Step 7: Install TensorRT Python Bindings
Install the wheels for TensorRT within your Conda environment to accelerate inference:
cd /usr/local/TensorRT-8.6.1/python
pip install tensorrt-8.6.1-cp39-none-linux_x86_64.whl
pip install tensorrt_dispatch-8.6.1-cp39-none-linux_x86_64.whl
pip install tensorrt_lean-8.6.1-cp39-none-linux_x86_64.whl
Step 8: Install JupyterLab
Configure JupyterLab for your workspace:
pip install jupyterlab
jupyter lab
Step 9: Install PyTorch with GPU Support
Install PyTorch with matched CUDA 12.1 builds:
pip install torch torchvision torchaudio --extra-index-url https://download.pytorch.org/whl/cu121
Verify PyTorch GPU access:
python -c "import torch; print(torch.cuda.is_available()); print(torch.cuda.get_device_name(0))"
Troubleshooting
If you encounter any issues:
- NVIDIA Drivers: Ensure your NVIDIA drivers are up to date on Windows.

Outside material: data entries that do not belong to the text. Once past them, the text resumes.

/-- The entry is durable: the record is committed, and its type gives period and default slot (R193). -/
def State.recordCommitted (s : State) (n : Nat) (e : RecEntry) : State :=
  let r := s.rec? n
  let s := (s.set (F.SLK_Sn_EPOCH_REC n) e.epoch).set (F.WLK_Sn_TYPE_TYPE n) e.type
  let s := match s.types[e.type]? with
    | some ty =>
      let s := (s.set (F.WLK_Sn_TYPE_P n) ty.period).set (F.WLK_Sn_TYPE_PHASES n) ty.phases
      if r.committed = false ∨ ty.period ≤ s.get (F.WLK_Sn_SLOT_SLOT n) then s.set (F.WLK_Sn_SLOT_SLOT n) (n % ty.period)
      else s
    | none => s
  let s := if r.committed then s else s.set (F.SLK_Sn_SEAL_COMMITTED n) e.sealW
  let s := s.calUnbound n e.fp
  s.modRec n fun x =>
    let x := { x with committed := true, fp := e.fp }
    if x.nextEpoch = e.epoch then { x with nextEpoch := 0, nextFp := [] } else x

/-- The link enters RUN with its record committed (R133): LINK_UP (0x0201). -/
def State.enterRun (s : State) (n : Nat) : State :=
  let s := (s.setLink n Link.run).modLink n fun l =>
    { l with runOrder := s.runSeq + 1, mgmt := none, attempts := 0, accepted := false, commitWait := false
             phState := List.replicate 6 0, phLast := List.replicate 6 0 }
  let s := { s with runSeq := s.runSeq + 1 }
  let s := (s.set (F.SLK_Sn_QCAUSE n) 0).refreshCeil n
  let s := s.modWalk n fun w => { w with carry := List.replicate 6 0, endPrev := List.replicate 6 none, out_ := .none }
  let np := s.get (F.WLK_Sn_TYPE_PHASES n)
  let lost := s.get (F.WLK_Sn_PHASE_LOST n)
  let s := s.set (F.WLK_Sn_PHASE_ACTIVE n) ((List.range np).foldl (fun a k => if bitOf lost k then a else a + 2 ^ k) 0)
  let s := s.raise 0x0201 1 n ([s.get (F.SLK_Sn_SEAL_REPORTED n)] ++ le 4 (s.get (F.SLK_Sn_EPOCH_REC n)) ++
    [s.get (F.SLK_Sn_KEYGEN n)])
  (s.refreshSched).retrainDone n

/-- A stall record is durable (R133): it is committed, and a link whose CONFIG was accepted enters RUN. -/
def State.recDurable (s : State) (n : Nat) (e : RecEntry) : State :=
  let s := s.recordCommitted n e
  if s.linkState n = Link.configuring ∧ (s.link n).accepted = true then s.enterRun n else s

/-- Entry to LOST with LINK_LOST (0x0202) and the Halter's emergency stop (R141); before RUN the link only returns to
TRAINING. -/
def State.linkLost (s : State) (n why : Nat) : State :=
  let st := s.linkState n
  if st = Link.run ∨ st = Link.quarantine then
    let s := (s.modLink n fun l => { l with before := st, resume := 0 }).setLink n Link.lost
    (s.raise 0x0202 3 n ([why] ++ le 2 (s.link n).cycle)).stopStall n .emergency 0x0E
  else if st = Link.identify ∨ st = Link.keying ∨ st = Link.configuring then s.toTraining n
  else s

end Sys2Proof.Machine
end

- WSL2 GPU View: Check if WSL2 can see your GPU by running
nvidia-smiin the terminal. - Paths Check: Verify environment variables:
echo $LD_LIBRARY_PATH. - CUDA Version: Make sure you’re using the correct CUDA version for your GPU.
Performance Tips
To optimize GPU performance:
- TensorRT: Use TensorRT for inference optimization.
- Mixed Precision: Enable mixed precision training when possible.
- GPU Memory: Monitor GPU memory usage with
nvidia-smi. - Isolation: Consider using Docker containers for isolated environments.